The Harvest Goddess: When India and Mexico Dreamed the Same Divine
In many Bengali homes, the autumn moon glows on freshly cleaned courtyards. Lamps flicker beside baskets of rice and clay pots, while an owl figurine keeps watch. On this night of Kojagori Purnima, people worship Goddess Lakshmi—the bringer of plenty.
But if you look closely, this celebration is not just
about gold and fortune. It is about grain, soil, and the quiet gratitude of
those who live by the land.
The small details tell the story: rice sheaves placed
beside the altar, a boat filled with grains, vermillion and coconut shells
arranged in a wicker basket. These are not symbols of commerce; they are
emblems of harvest. The goddess who receives them was once not merely a patron
of wealth but the protector of crops—the Shashya Devi, the mother of
food itself.
Lakshmi:
The Forgotten Harvest Mother
Today, Lakshmi is known everywhere as the glittering
goddess of prosperity—her hands showering coins, her form framed in golden
light. Yet older traditions remember her differently. In eastern India,
particularly Bengal, Assam, and Odisha, she descends on Kojagori Purnima,
five days after Durga Puja ends—on the full moon night when the monsoon season
concludes and the harvest begins.
This is different from the Diwali Lakshmi Puja
celebrated in North India fifteen days later on the new moon (Amavasya),
where Lakshmi is worshipped primarily as the goddess of wealth and business
prosperity. In Bengal, the focus remains rooted in household abundance and
agricultural thanksgiving—a quieter, older tradition.
The
Three Faces of Abundance
Folk rituals speak of three Lakshmis, each tied
to a moment in the agricultural cycle, represented by three colored rice-paste
dolls:
- Green Lakshmi (Harita Devi)—honored before sowing in Falgun (February-March)

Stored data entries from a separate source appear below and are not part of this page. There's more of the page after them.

/-- FOLD and REDUCE push the sum of their partials, element by element in rank order. FOLD with its partials visible in FP32 or E48 and a free
slot pushes one tile of its output format, each element the E48 sum of the partials in rank order, rounded once (in FP32 here byte for
byte); REDUCE pushes the FP32 tile of the sums of its round's NRANK contributions in ascending rank, each addition rounded. Elements outside
a partial's extent are +0. The unit is done and no byte outside the slot changes; a partial of another format faults with its format, ward
and queue, a truncated one with FLT_TRUNCATED_INPUT, and a read that meets an error beyond correction with FLT_UNCORRECTABLE. -/
def Obligations.FoldsAndRoundsAreSummedInRankOrder : Prop :=
  (∀ (w u m : Nat) (c : Cmd) (err : MemErr) (s : State), u < 2 → jobOf s w (8 + u) 0x20 = some (m, c) →
    let met := engineMeets s w (8 + u) err (endRuns s w c)
    let parts := readPartials met.1 w c ((nth (units c) c.iter []).headD []) ((below 4).filter (inUsed c))
    (∀ d, met.2 = some d → (stream s m).st = .enabled → Gives (.fold w u err) s fun t => Faulted t m 0x12 d) ∧
    (met.2 = none → canPush s w c 0 1 = true → isDark s (outWard w (c.out 0)) = false →
      (∀ ps, parts = .ok ps → Gives (.fold w u err) s fun t =>
        PushedTile s t (outQ w c 0) (nextOut c 0) c.fmtOut c.tag ∧ UnitDone t m c ∧
        (c.fmtOut = 1 → 65536 ≤ qSlotBytes s (outQ w c 0) → memRead t (slotKey s (outQ w c 0) (nextOut c 0)) 65536 =
          (below 16384).flatMap (fun k => toBytesLE 4 (foldElem 1 (ps.map (fun p => partialAt p.1 p.2 (k / 128) (k % 128)))).1))) ∧
      (∀ code d, parts = .fault code d → code < 256 → (stream s m).st = .enabled → Gives (.fold w u err) s fun t => Faulted t m code d))) ∧
  (∀ (w m : Nat) (c : Cmd) (err : MemErr) (s : State), jobOf s w 9 0x31 = some (m, c) →
    let v := (nth (units c) c.iter []).headD []
    let nr := bits c.imm 7 0
    let met := engineMeets s w 9 err (endRuns s w c)
    let round := readRound met.1 w (inQ w c 0) (nth c.inBase 0 0 + (inOffset c.desc 0 v).toNat * nr) nr
    (∀ d, met.2 = some d → (stream s m).st = .enabled → Gives (.reduce w err) s fun t => Faulted t m 0x12 d) ∧
    (met.2 = none → canPush s w c 0 1 = true → isDark s (outWard w (c.out 0)) = false →
      (∀ ts, round = .ok ts → Gives (.reduce w err) s fun t =>
        PushedTile s t (outQ w c 0) (nextOut c 0) 1 c.tag ∧ UnitDone t m c ∧
        (65536 ≤ qSlotBytes s (outQ w c 0) → memRead t (slotKey s (outQ w c 0) (nextOut c 0)) 65536 =
          (below 16384).flatMap (fun k => toBytesLE 4
            (reduceElem (ts.map (fun t => contribution t.1 (decodeTile t.1.fmt t.2) (k / 128) (k % 128)))).1))) ∧
      (∀ code d, round = .fault code d → code < 256 → (stream s m).st = .enabled → Gives (.reduce w err) s fun t => Faulted t m code d))) ∧
  (∀ a b : Nat × Ev, (reduceElem [a, b]).1 = (toFp32 ((ofFp32 a.1).1.add (ofFp32 b.1).1)).1 ∧ (reduceElem [a]).1 = a.1)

- Yellow Lakshmi (Swarna Lakshmi)—worshipped when the fields ripen in Ashwin
(September-October)
- Red Lakshmi (Aruna Lakshmi)—celebrated after the harvest in Aghran
(November-December)
Together they form a calendar of survival, a rhythm of
gratitude that long predates banks and bullion.
Ancient
Roots in Sacred Texts
she appeared as Shri—not a fully formed deity but a cluster of qualities: radiance, abundance, fertility, auspiciousness. Scholars believe she represents the survival of pre-Aryan indigenous goddess worship, possibly stretching back to the Harappan civilization (circa 5500 BCE).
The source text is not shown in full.